Monday, December 12, 2016

"But they're sure comin' slow..."



It is clear now the Trump Administration will lie the way ordinary people draw breath:  it's a matter of course, they don't even think about it.

These are the same people that said Saddam Hussein had weapons of mass destruction. The election ended a long time ago in one of the biggest Electoral College victories in history. It's now time to move on and 'Make America Great Again.'
"The election ended a long time ago":  the Electoral College has yet to meet, but the election is ancient history.  Please to be moving on.  "[O]ne of the biggest Electoral College victories in history."  Except for all the other elections that didn't end in a tie, or with the winning candidate getting fewer popular votes than the losing candidate.  But why niggle over details?   It is now time to move on.  After all, our democracy is so fragile.

Isn't it?

We were persuaded that we were far too delicate these days for the kind of brawling politics in which this country had been born, and for which the Founders had set up the Constitution to maintain something resembling boundaries. We were fed cheap junk food instead of actual information until we developed a serious jones for it. Our belief in our counterfeit national innocence was that with which we washed it all down. We became a fat and lazy excuse for a democratic republic.

Because we must know who won the electoral college vote before midnight on Election Day.  Because we mustn't question the wisdom of polling, the reports of the Associated Press (the entity that apparently determines which candidate won the electoral college vote, weeks before that entity actually meets to vote), and because we don't even blink at claims the election was a long time ago, and the margin of victory was huge; even though we know it wasn't.  Words, what do they matter?  It's feelings that count.  Besides, the election was a long time ago; we have Christmas shopping to do.

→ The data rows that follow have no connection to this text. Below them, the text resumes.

-- ==== Sys2Proof/Machine/Loads.lean ====
section
/-! DEFINITION. Immediate loads (spec/41_loads.md). -/

namespace Sys2Proof.Machine

/-- `r <- value`, PC advance +2; no flag is written (R120 to R122, R29). -/
def loadImmediate (r : Reg8) (value : Byte) (s : State) : Result := .next ((s.setReg r value).advance 2)

/-- R120, `LDA imm`. -/
def execLda (value : Byte) (s : State) : Result := loadImmediate .a value s

/-- R121, `LDX imm`. -/
def execLdx (value : Byte) (s : State) : Result := loadImmediate .x value s

/-- R122, `LDY imm`. -/
def execLdy (value : Byte) (s : State) : Result := loadImmediate .y value s

end Sys2Proof.Machine
end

And, like Jonathan Chait, I don't have a good feeling about this:

The Obama administration declined to publicize, wary of being seen as intervening on Clinton’s behalf. Instead, it devised a fallback plan. Concerned that Russia might attempt to hack into electronic voting machines, it gathered a bipartisan group of lawmakers to hear the CIA’s report, in the hopes that they would present a united front warning Russia not to disrupt the election. According to the Post, Republican Majority Leader Mitch McConnell “raised doubts about the underlying intelligence and made clear to the administration that he would consider any effort by the White House to challenge the Russians publicly an act of partisan politics.” Other Republicans refused to join the effort for reasons that can only be understood as a desire to protect the Republican ticket from any insinuation, however well-founded, that Russia was helping it.

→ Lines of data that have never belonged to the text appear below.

-- ==== Sys2Proof/Certificates/Slice0/Obligations.lean ====
section
/-! DEFINITION. The statements for the provers, from the numbered rules of spec/. Each docstring names the rule; where
a clause rests on a decision the spec marks as its own (D<n> of spec/92_eei_decisions.md) or on the model's own log, it
says so. `s.has k` says that byte `k` of the instruction at PC lies in memory, `s.byteAt k` is that byte, `s.wordAt` the
16-bit operand. -/

open Sys2Proof Sys2Proof.Machine

namespace Sys2Proof.Stmt

/-- The 15 opcode bytes, as R89's sentence lists them. -/
def opcodes : List Byte :=
  [0xA9, 0xA2, 0xA0, 0x8D, 0x8E, 0x8C, 0xAA, 0xA8, 0x8A, 0x98, 0x69, 0x4C, 0xEA, 0xD0, 0xF0]

/-- The opcode bytes of length 1, 2 and 3 (R91). -/
def opcodes1 : List Byte := [0xAA, 0xA8, 0x8A, 0x98, 0xEA]
def opcodes2 : List Byte := [0xA9, 0xA2, 0xA0, 0x69, 0xD0, 0xF0]
def opcodes3 : List Byte := [0x8D, 0x8E, 0x8C, 0x4C]

/-- The opcode bytes of the stores (R89). -/
def storeOpcodes : List Byte := [0x8D, 0x8E, 0x8C]

/-- `OutOfRange(pc)` at the opcode fetch, for every state whose PC lies outside memory (R101). -/
def OpcodeFetchFaults : Prop := ∀ s : State, ¬ s.has 0 → step s = .fault (.outOfRange s.pc.toNat)

/-- A one-byte instruction, whole: with opcode `b0` at PC the step has exactly this effect. -/
def StepsImplied (b0 : Byte) (effect : State → State) : Prop :=
  ∀ s : State, s.has 0 → s.byteAt 0 = b0 → step s = .next (effect s)

/-- A two-byte instruction, whole: with opcode `b0` at PC the step has exactly this effect of the byte at `pc + 1`,
or faults with `OutOfRange(pc + 1)`. -/
def StepsWithByte (b0 : Byte) (effect : State → Byte → State) : Prop :=
  ∀ s : State, s.has 0 → s.byteAt 0 = b0 →
    (s.has 1 → step s = .next (effect s (s.byteAt 1))) ∧
    (¬ s.has 1 → step s = .fault (.outOfRange ((s.pc.toNat : Int) + 1)))

/-- The operand fetches of a three-byte instruction: with opcode `b0` at PC, `OutOfRange(pc + 1)` and
`OutOfRange(pc + 2)` in that order. -/
def AbsoluteOperandFaults (b0 : Byte) : Prop :=
  ∀ s : State, s.has 0 → s.byteAt 0 = b0 →
    (¬ s.has 1 → step s = .fault (.outOfRange ((s.pc.toNat : Int) + 1))) ∧
    (s.has 1 → ¬ s.has 2 → step s = .fault (.outOfRange ((s.pc.toNat : Int) + 2)))

/-- `r` is `s` after byte `v` is stored at `addr` and PC advances by 3, everything else as it was: every register and
flag, the memory length, and every cell but the one at `addr`. -/
def IsStore (r : Result) (s : State) (addr : Word) (v : Byte) : Prop :=
  ∃ m : Memory, r = .next { s with mem := m, pc := s.pc + 3 } ∧ m.size = s.mem.size ∧
    ∀ a : Nat, m.cell a = if a = addr.toNat then v else s.mem.cell a

/-- A store instruction, whole, with the register `v` it stores. -/
def StepsStore (b0 : Byte) (v : State → Byte) : Prop :=
  AbsoluteOperandFaults b0 ∧
  ∀ s : State, s.has 2 → s.byteAt 0 = b0 →
    (s.wordAt.toNat < s.mem.size → IsStore (step s) s s.wordAt (v s)) ∧
    (s.mem.size ≤ s.wordAt.toNat → step s = .fault (.outOfRange s.wordAt.toNat))

/-- The fault a step raises, by R177's ordered checks, read off the state alone; none if the step completes. -/
def firstFault (s : State) : Option Fault :=
  if ¬ s.has 0 then some (.outOfRange s.pc.toNat)
  else if s.byteAt 0 ∉ opcodes then some (.unimplementedOpcode (s.byteAt 0))
  else if s.byteAt 0 ∉ opcodes1 ∧ ¬ s.has 1 then some (.outOfRange ((s.pc.toNat : Int) + 1))
  else if s.byteAt 0 ∈ opcodes3 ∧ ¬ s.has 2 then some (.outOfRange ((s.pc.toNat : Int) + 2))
  else if s.byteAt 0 ∈ storeOpcodes ∧ s.mem.size ≤ s.wordAt.toNat then some (.outOfRange s.wordAt.toNat)
  else none

/-- The machine goes on from `t` (R195, R111): one more step executes the byte at PC. It completes wherever no check of
R177 fails; a `NOP` only advances PC, and an unwritten 0x00 faults (R193). -/
def DoesNotStop (t : State) : Prop :=
  (firstFault t = none → ∃ u : State, step t = .next u) ∧
  (t.has 0 → t.byteAt 0 = 0xEA → step t = .next { t with pc := t.pc + 1 }) ∧
  (t.has 0 → t.byteAt 0 = 0x00 → step t = .fault (.unimplementedOpcode 0x00))

/-- The integer R27 gives as an instruction's new PC before it is reduced; the offset is the two's-complement value. -/
def newPc (i : Instr) (s : State) : Int :=
  match i with
  | .lda _ => s.pc.toNat + 2
  | .ldx _ => s.pc.toNat + 2
  | .ldy _ => s.pc.toNat + 2
  | .sta _ => s.pc.toNat + 3
  | .stx _ => s.pc.toNat + 3
  | .sty _ => s.pc.toNat + 3
  | .tax => s.pc.toNat + 1
  | .tay => s.pc.toNat + 1
  | .txa => s.pc.toNat + 1
  | .tya => s.pc.toNat + 1
  | .add _ => s.pc.toNat + 2
  | .jmp addr => addr.toNat
  | .nop => s.pc.toNat + 1
  | .bne offset => if s.z then s.pc.toNat + 2 else s.pc.toNat + 2 + offset.toInt
  | .beq offset => if s.z then s.pc.toNat + 2 + offset.toInt else s.pc.toNat + 2

/-- Is it `ADD`? -/
def isAdd : Instr → Bool
  | .lda _ => false
  | .ldx _ => false
  | .ldy _ => false
  | .sta _ => false
  | .stx _ => false
  | .sty _ => false
  | .tax => false
  | .tay => false
  | .txa => false
  | .tya => false
  | .add _ => true
  | .jmp _ => false
  | .nop => false
  | .bne _ => false
  | .beq _ => false

/-- Is it `BNE` or `BEQ`? -/
def isBranch : Instr → Bool
  | .lda _ => false
  | .ldx _ => false
  | .ldy _ => false
  | .sta _ => false
  | .stx _ => false
  | .sty _ => false
  | .tax => false
  | .tay => false
  | .txa => false
  | .tya => false
  | .add _ => false
  | .jmp _ => false
  | .nop => false
  | .bne _ => true
  | .beq _ => true

/-- The 8-bit register an instruction writes, by the state table of R20; none writes SP. -/
def writtenReg : Instr → Option Reg8
  | .lda _ => some .a
  | .ldx _ => some .x
  | .ldy _ => some .y
  | .sta _ => none
  | .stx _ => none
  | .sty _ => none
  | .tax => some .x
  | .tay => some .y
  | .txa => some .a
  | .tya => some .a
  | .add _ => some .a
  | .jmp _ => none
  | .nop => none
  | .bne _ => none
  | .beq _ => none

Even the most cynical observer of McConnell — a cynical man to his bones — would have been shocked at his raw partisanship. Presented with an attack on the sanctity of his own country’s democracy by a hostile foreign power, his overriding concern was party over country. Obama’s fear of seeming partisan held him back from making a unilateral statement without partisan cover. No such fear restrained McConnell. This imbalance in will to power extended to the security agencies. The CIA could have leaked its conclusion before November, but held off. The FBI should have held off on leaking its October surprise, but plunged ahead.

Cynical?  Then how do we describe the President-Elect?

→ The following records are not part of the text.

/-! ### The ALU's add (R150) -/

/-- R150: the answer of the ALU, its flags read from the unreduced sum. -/
theorem aluAdd_eq (a b : Byte) :
    aluAdd a b =
      { result := a + b
        zero := decide ((a.toNat + b.toNat) % 256 = 0)
        carry := decide (a.toNat + b.toNat > 255) } := by
  have hresult : BitVec.ofNat 8 (a.toNat + b.toNat) = a + b := (BitVec.add_def a b).symm
  have hzero : a + b = 0 ↔ (a.toNat + b.toNat) % 256 = 0 := by
    rw [← BitVec.toNat_inj, BitVec.toNat_add]
    rfl
  simp only [aluAdd, hresult, hzero]

/-- Settles O25: the formula, field by field; a sum of two bytes is below 512, so it is 0 modulo 256 and passes 255 only
at 256. -/
theorem aluAddFormula : Obligations.AluAddFormula := by
  intro a b
  have ha := a.isLt
  have hb := b.isLt
  rw [aluAdd_eq]
  refine ⟨BitVec.toNat_add a b, decide_eq_true_iff, decide_eq_true_iff, ?_⟩
  simp only [decide_eq_true_iff]
  omega

/-! ### ADD (R151, R152) -/

/-- Settles O26: the effect of `ADD` with the ALU's formula in it. -/
theorem addResult : Obligations.AddResult := by
  intro value s
  rw [exec_of_not_store rfl s, effect, aluAdd_eq]

/-- Settles O27: the opcode has an immediate row, and an `ADD` always completes. -/
theorem addStep : Obligations.AddStep := ⟨opcodeFetchFaults, stepsWithByte_of_row (.inl rfl) addResult⟩

/-- Settles O28: the next state of `ADD` does not mention the old C, which it overwrites. -/
theorem addTakesNoCarryIn : Obligations.AddTakesNoCarryIn := by
  intro value s c
  refine ⟨?_, _, addResult value s, BitVec.toNat_add s.a value⟩
  rw [addResult, addResult]

/-! ### Subtraction and the zero test by ADD (R93, R153) -/

/-- Adding the byte `256 - n` is subtracting `n`, modulo 256. -/
theorem add_ofNat_sub {n : Nat} (hn : n ≤ 255) (a : Byte) :
    a + BitVec.ofNat 8 (256 - n) = BitVec.ofInt 8 ((a.toNat : Int) - n) := by
  apply BitVec.eq_of_toNat_eq
  simp only [BitVec.toNat_add, BitVec.toNat_ofNat, BitVec.toNat_ofInt]
  omega

/-- Settles O29: the sum `A + (256 - n)` is 0 modulo 256 only when `A = n`, and passes 255 only when `A ≥ n`; `A + 0`
never passes 255. -/
theorem subtractionIdiom : Obligations.SubtractionIdiom := by
  refine ⟨fun n s hlo hhi => ?_, fun s => ?_⟩
  · have ha := s.a.isLt
    have hvalue : (BitVec.ofNat 8 (256 - n)).toNat = 256 - n := Nat.mod_eq_of_lt (by omega)
    have hz : (s.a.toNat + (256 - n)) % 256 = 0 ↔ s.a.toNat = n := by omega
    have hc : s.a.toNat + (256 - n) > 255 ↔ n ≤ s.a.toNat := by omega
    simp only [addResult (BitVec.ofNat 8 (256 - n)) s, hvalue, add_ofNat_sub hhi, hz, hc]
  · have ha := s.a.isLt
    have hvalue : (0 : Byte).toNat = 0 := rfl
    have hz : s.a.toNat % 256 = 0 ↔ s.a = 0 := by rw [Nat.mod_eq_of_lt ha, ← BitVec.toNat_inj, hvalue]
    have hc : ¬ s.a.toNat > 255 := by omega
    have hsum : s.a + 0 = s.a := BitVec.add_zero s.a
    simp only [addResult 0 s, hvalue, hsum, Nat.add_zero, hz, decide_eq_false hc]

end Sys2Proof.Machine
end

section
/-! NOP, the jump and the branches, as meanings and from their bytes in memory (R160 to R163); and the transfers that
lead back to themselves (R165). -/

namespace Sys2Proof.Machine

open Sys2Proof.Stmt

/-! ### NOP, jump and branches -/

/-- Settles O21: the opcode has an implied row, and `NOP` always completes. -/
theorem nopOnlyAdvances : Obligations.NopOnlyAdvances :=
  ⟨execNop_next, opcodeFetchFaults, stepsImplied_of_row rfl execNop_next⟩

theorem step_of_jmp {s : State} (h2 : s.has 2 = true) (hb : s.byteAt 0 = 0x4C) :
    step s = .next { s with pc := s.wordAt } := by
  have hrow : opcodeMap (s.byteAt 0) = some (.abs .jmp) := by rw [hb]; rfl
  exact (step_of_fetch (fetch_of_abs h2 hrow)).trans (execJmp_next s.wordAt s)

/-- Settles O30: the opcode has an absolute row, and a `JMP` whose operand is there always completes. -/
theorem jumpResult : Obligations.JumpResult :=
  ⟨execJmp_next, opcodeFetchFaults, absoluteOperandFaults_of_row (mk := .jmp) rfl, fun _ => step_of_jmp⟩

/-- Settles O32: the two opcodes have relative rows, whose offset is fetched before Z is tested (D5), and a branch
always completes. -/
theorem branchStep : Obligations.BranchStep :=
  ⟨opcodeFetchFaults,
    stepsWithByte_of_row (.inr rfl) execBne_next,
    stepsWithByte_of_row (.inr rfl) fun offset s => branchIf_next s.z offset s⟩

/-! ### Transfers to themselves (R165) -/

/-- A state that a step leaves as it is, any number of steps leaves as it is. -/
theorem run_of_step_self {s : State} (h : step s = .next s) (n : Nat) : run n s = .next s := by
  induction n with
  | zero => rfl
  | succ n ih => rw [run_succ_next h, ih]

theorem step_of_jmp_self {s : State} (h2 : s.has 2 = true) (hb : s.byteAt 0 = 0x4C) (hself : s.wordAt = s.pc) :
    step s = .next s := by
  rw [step_of_jmp h2 hb, hself]

/-- The offset 0xFE is -2: it leads from the next instruction back to the branch. -/
theorem add_two_add_signExtend_FE (pc : Word) : pc + 2 + (0xFE : Byte).signExtend 16 = pc := by
  rw [BitVec.add_assoc]
  exact BitVec.add_zero pc

theorem branchIf_true_self (s : State) : branchIf true 0xFE s = .next s :=
  (branchIf_next true 0xFE s).trans
    (congrArg (fun pc => Host.Outcome.next { s with pc := pc }) (add_two_add_signExtend_FE s.pc))

/-- A relative row with the offset 0xFE whose branch is taken. -/
theorem step_of_rel_self {s : State} {mk : Byte → Instr} (h1 : s.has 1 = true)
    (hrow : opcodeMap (s.byteAt 0) = some (.rel mk)) (hoff : s.byteAt 1 = 0xFE)
    (htaken : exec (mk 0xFE) s = branchIf true 0xFE s) : step s = .next s := by
  rw [step_of_fetch (fetch_of_byte h1 (.inr hrow)), hoff, htaken, branchIf_true_self]

theorem step_of_bne_self {s : State} (h1 : s.has 1 = true) (hb : s.byteAt 0 = 0xD0) (hoff : s.byteAt 1 = 0xFE)
    (hz : s.z = false) : step s = .next s := by
  have hrow : opcodeMap (s.byteAt 0) = some (.rel .bne) := by rw [hb]; rfl
  exact step_of_rel_self h1 hrow hoff (exec_bne_of_z hz 0xFE)

theorem step_of_beq_self {s : State} (h1 : s.has 1 = true) (hb : s.byteAt 0 = 0xF0) (hoff : s.byteAt 1 = 0xFE)
    (hz : s.z = true) : step s = .next s := by
  have hrow : opcodeMap (s.byteAt 0) = some (.rel .beq) := by rw [hb]; rfl
  exact step_of_rel_self h1 hrow hoff (exec_beq_of_z hz 0xFE)

/-- Settles O35: each of the three steps leaves the state as it is, and so does any number of them. -/
theorem selfTransferLoopsForever : Obligations.SelfTransferLoopsForever := fun _ n =>
  ⟨fun h2 hb hself => run_of_step_self (step_of_jmp_self h2 hb hself) n,
    fun h1 hb hoff hz => run_of_step_self (step_of_bne_self h1 hb hoff hz) n,
    fun h1 hb hoff hz => run_of_step_self (step_of_beq_self h1 hb hoff hz) n⟩

end Sys2Proof.Machine
end

section
/-! The faults of a step (R170 to R177): the fault is the first check of R177 that fails (`firstFault`), a step that fails
none completes, and the host recovers from a fault by writing over the byte at PC. -/

namespace Sys2Proof.Machine

open Sys2Proof.Stmt

/-! ### The form of an opcode's row and the opcode lists -/

theorem opcodes3_disjoint_opcodes1 : ∀ b0 ∈ opcodes3, b0 ∉ opcodes1 := by decide
theorem storeOpcodes_subset_opcodes3 : storeOpcodes ⊆ opcodes3 := by decide

theorem instrLength_eq_some_iff_of_row {b0 : Byte} {e : OpcodeEntry} (h : opcodeMap b0 = some e) (n : Nat) :
    instrLength b0 = some n ↔ entryLength e = n := by
  rw [instrLength, h, Option.map_some, Option.some.injEq]

theorem mem_opcodes1_iff_of_row {b0 : Byte} {e : OpcodeEntry} (h : opcodeMap b0 = some e) :
    b0 ∈ opcodes1 ↔ entryLength e = 1 :=
  (instrLength_iff b0).1.symm.trans (instrLength_eq_some_iff_of_row h 1)

theorem mem_opcodes3_iff_of_row {b0 : Byte} {e : OpcodeEntry} (h : opcodeMap b0 = some e) :
    b0 ∈ opcodes3 ↔ entryLength e = 3 :=
  (instrLength_iff b0).2.2.symm.trans (instrLength_eq_some_iff_of_row h 3)

theorem exists_row_of_mem_opcodes {b0 : Byte} (h : b0 ∈ opcodes) : ∃ e, opcodeMap b0 = some e :=
  Option.isSome_iff_exists.mp ((opcodeMap_isSome_iff b0).mpr h)

theorem exists_abs_of_mem_opcodes3 {b0 : Byte} (h : b0 ∈ opcodes3) : ∃ mk, opcodeMap b0 = some (.abs mk) := by
  obtain ⟨e, hmap⟩ := exists_row_of_mem_opcodes (opcodesByLength_subset.2.2 h)
  have hlen := (mem_opcodes3_iff_of_row hmap).mp h
  cases e with
  | abs mk => exact ⟨mk, hmap⟩
  | imp | imm | rel => cases hlen

theorem exists_mem_storeRows {b0 : Byte} (h : b0 ∈ storeOpcodes) : ∃ r, (b0, r) ∈ storeRows := by
  simpa using (show b0 ∈ storeRows.map Prod.fst from h)

/-- An absolute row whose instruction is a store writes the cell its operand names (R130 to R132). -/
theorem storeTarget_of_opcodeMap_abs {b0 : Byte} {mk : Word → Instr} (h : opcodeMap b0 = some (.abs mk))
    {addr target : Word} (ht : storeTarget (mk addr) = some target) : b0 ∈ storeOpcodes ∧ target = addr := by
  obtain ⟨rfl, rfl⟩ | ⟨rfl, rfl⟩ | ⟨rfl, rfl⟩ | ⟨rfl, rfl⟩ := by simpa using opcodeMap_cases h
  on_goal 4 => cases ht
  all_goals exact ⟨by decide, (Option.some.inj ht).symm⟩

/-! ### The checks of R177, one at a time -/

/-- Every fault the checks can give, with what each check says once those before it have passed. -/
theorem firstFault_some_cases {s : State} {f : Fault} (h : firstFault s = some f) :
    (¬ s.has 0 ∧ f = .outOfRange s.pc.toNat) ∨
    (s.has 0 ∧ s.byteAt 0 ∉ opcodes ∧ f = .unimplementedOpcode (s.byteAt 0)) ∨
    (s.has 0 ∧ s.byteAt 0 ∈ opcodes ∧ s.byteAt 0 ∉ opcodes1 ∧ ¬ s.has 1 ∧
      f = .outOfRange ((s.pc.toNat : Int) + 1)) ∨
    (s.has 1 ∧ s.byteAt 0 ∈ opcodes3 ∧ ¬ s.has 2 ∧ f = .outOfRange ((s.pc.toNat : Int) + 2)) ∨
    (s.has 2 ∧ s.byteAt 0 ∈ storeOpcodes ∧ s.mem.size ≤ s.wordAt.toNat ∧ f = .outOfRange s.wordAt.toNat) := by
  rw [firstFault] at h
  split_ifs at h with h0 hop h1 h2 hstore <;> cases h
  · obtain ⟨hlen, hno⟩ := h1
    exact .inr (.inr (.inl ⟨h0, hop, hlen, hno, rfl⟩))
  · obtain ⟨hlen, hno⟩ := h2
    have has1 : s.has 1 := by_contra fun hno1 => h1 ⟨opcodes3_disjoint_opcodes1 _ hlen, hno1⟩
    exact .inr (.inr (.inr (.inl ⟨has1, hlen, hno, rfl⟩)))
  · obtain ⟨hst, hout⟩ := hstore
    have has2 : s.has 2 := by_contra fun hno2 => h2 ⟨storeOpcodes_subset_opcodes3 hst, hno2⟩
    exact .inr (.inr (.inr (.inr ⟨has2, hst, hout, rfl⟩)))
  · exact .inr (.inl ⟨h0, hop, rfl⟩)
  · exact .inl ⟨h0, rfl⟩

/-- What the checks establish when all of them pass. -/
theorem checks_of_firstFault_none {s : State} (h : firstFault s = none) :
    s.has 0 ∧ s.byteAt 0 ∈ opcodes ∧ (s.byteAt 0 ∉ opcodes1 → s.has 1) ∧ (s.byteAt 0 ∈ opcodes3 → s.has 2) ∧
      (s.byteAt 0 ∈ storeOpcodes → s.wordAt.toNat < s.mem.size) := by
  rw [firstFault] at h
  split_ifs at h with h0 hop h1 h2 hstore
  exact ⟨h0, hop, fun hlen => by_contra fun hno => h1 ⟨hlen, hno⟩, fun hlen => by_contra fun hno => h2 ⟨hlen, hno⟩,
    fun hst => Nat.lt_of_not_le fun hout => hstore ⟨hst, hout⟩⟩

/-- Whatever the form, the byte after the opcode is the first operand byte asked for (R103 to R106). -/
theorem step_of_operand_missing {s : State} (h0 : s.has 0) (hop : s.byteAt 0 ∈ opcodes)
    (hlen : s.byteAt 0 ∉ opcodes1) (h1 : ¬ s.has 1) : step s = .fault (.outOfRange ((s.pc.toNat : Int) + 1)) := by
  obtain ⟨e, hmap⟩ := exists_row_of_mem_opcodes hop
  have h1 : s.has 1 = false := Bool.eq_false_of_not_eq_true h1
  apply step_of_fetch_error
  cases e with
  | imp i => exact absurd ((mem_opcodes1_iff_of_row hmap).mpr rfl) hlen
  | imm mk => exact fetch_of_byte_missing h0 h1 (.inl hmap)
  | rel mk => exact fetch_of_byte_missing h0 h1 (.inr hmap)
  | abs mk => exact fetch_of_abs_low_missing h0 h1 hmap

theorem step_of_firstFault_some {s : State} {f : Fault} (h : firstFault s = some f) : step s = .fault f := by
  obtain ⟨h0, rfl⟩ | ⟨h0, hun, rfl⟩ | ⟨h0, hop, hlen, h1, rfl⟩ | ⟨h1, hop, h2, rfl⟩ | ⟨h2, hop, hout, rfl⟩ :=
    firstFault_some_cases h
  · exact opcodeFetchFaults s h0
  · exact step_of_unimplemented h0 hun
  · exact step_of_operand_missing h0 hop hlen h1
  · obtain ⟨mk, hmap⟩ := exists_abs_of_mem_opcodes3 hop
    exact step_of_fetch_error (fetch_of_abs_high_missing h1 (Bool.eq_false_of_not_eq_true h2) hmap)
  · obtain ⟨r, hrow⟩ := exists_mem_storeRows hop
    exact ((stepsStore_of_mem_storeRows hrow).2 s h2 rfl).2 hout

President-elect Donald Trump, in an exclusive interview with “Fox News Sunday,” decried as “ridiculous” the CIA’s reported assessment that Russia intervened in the election to boost his candidacy – describing the claim as another “excuse” pushed by Democrats to explain his upset victory.

“It's just another excuse. I don't believe it,” Trump said. “… Every week it's another excuse.  We had a massive landslide victory, as you know, in the Electoral College."

And you wonder why Obama didn't push that intelligence information in September?

By the way; in 1972 Richard Nixon won 49 states and 520 electoral votes.  I'm old enough to remember that.  That was a landslide victory.    LBJ won 486 electoral votes, to Goldwater's 52.  That was a landslide victory.   I'm old enough to remember that, too.  Trump lies as casually as other people say "Hello."

Country doesn't matter anymore.  We learned that in November.  All that matters is power, is victory, is winning.  Once you win you control reality, you get to call a squeaker victory the greatest rout in history; you get to call a crude lout "Mr. President."  You get to berate people who don't look like you because this is your country now and if someone doesn't like that fact they can leave!

I'm old enough to remember "America:  Love it or leave it!"  This time around, I think they mean it.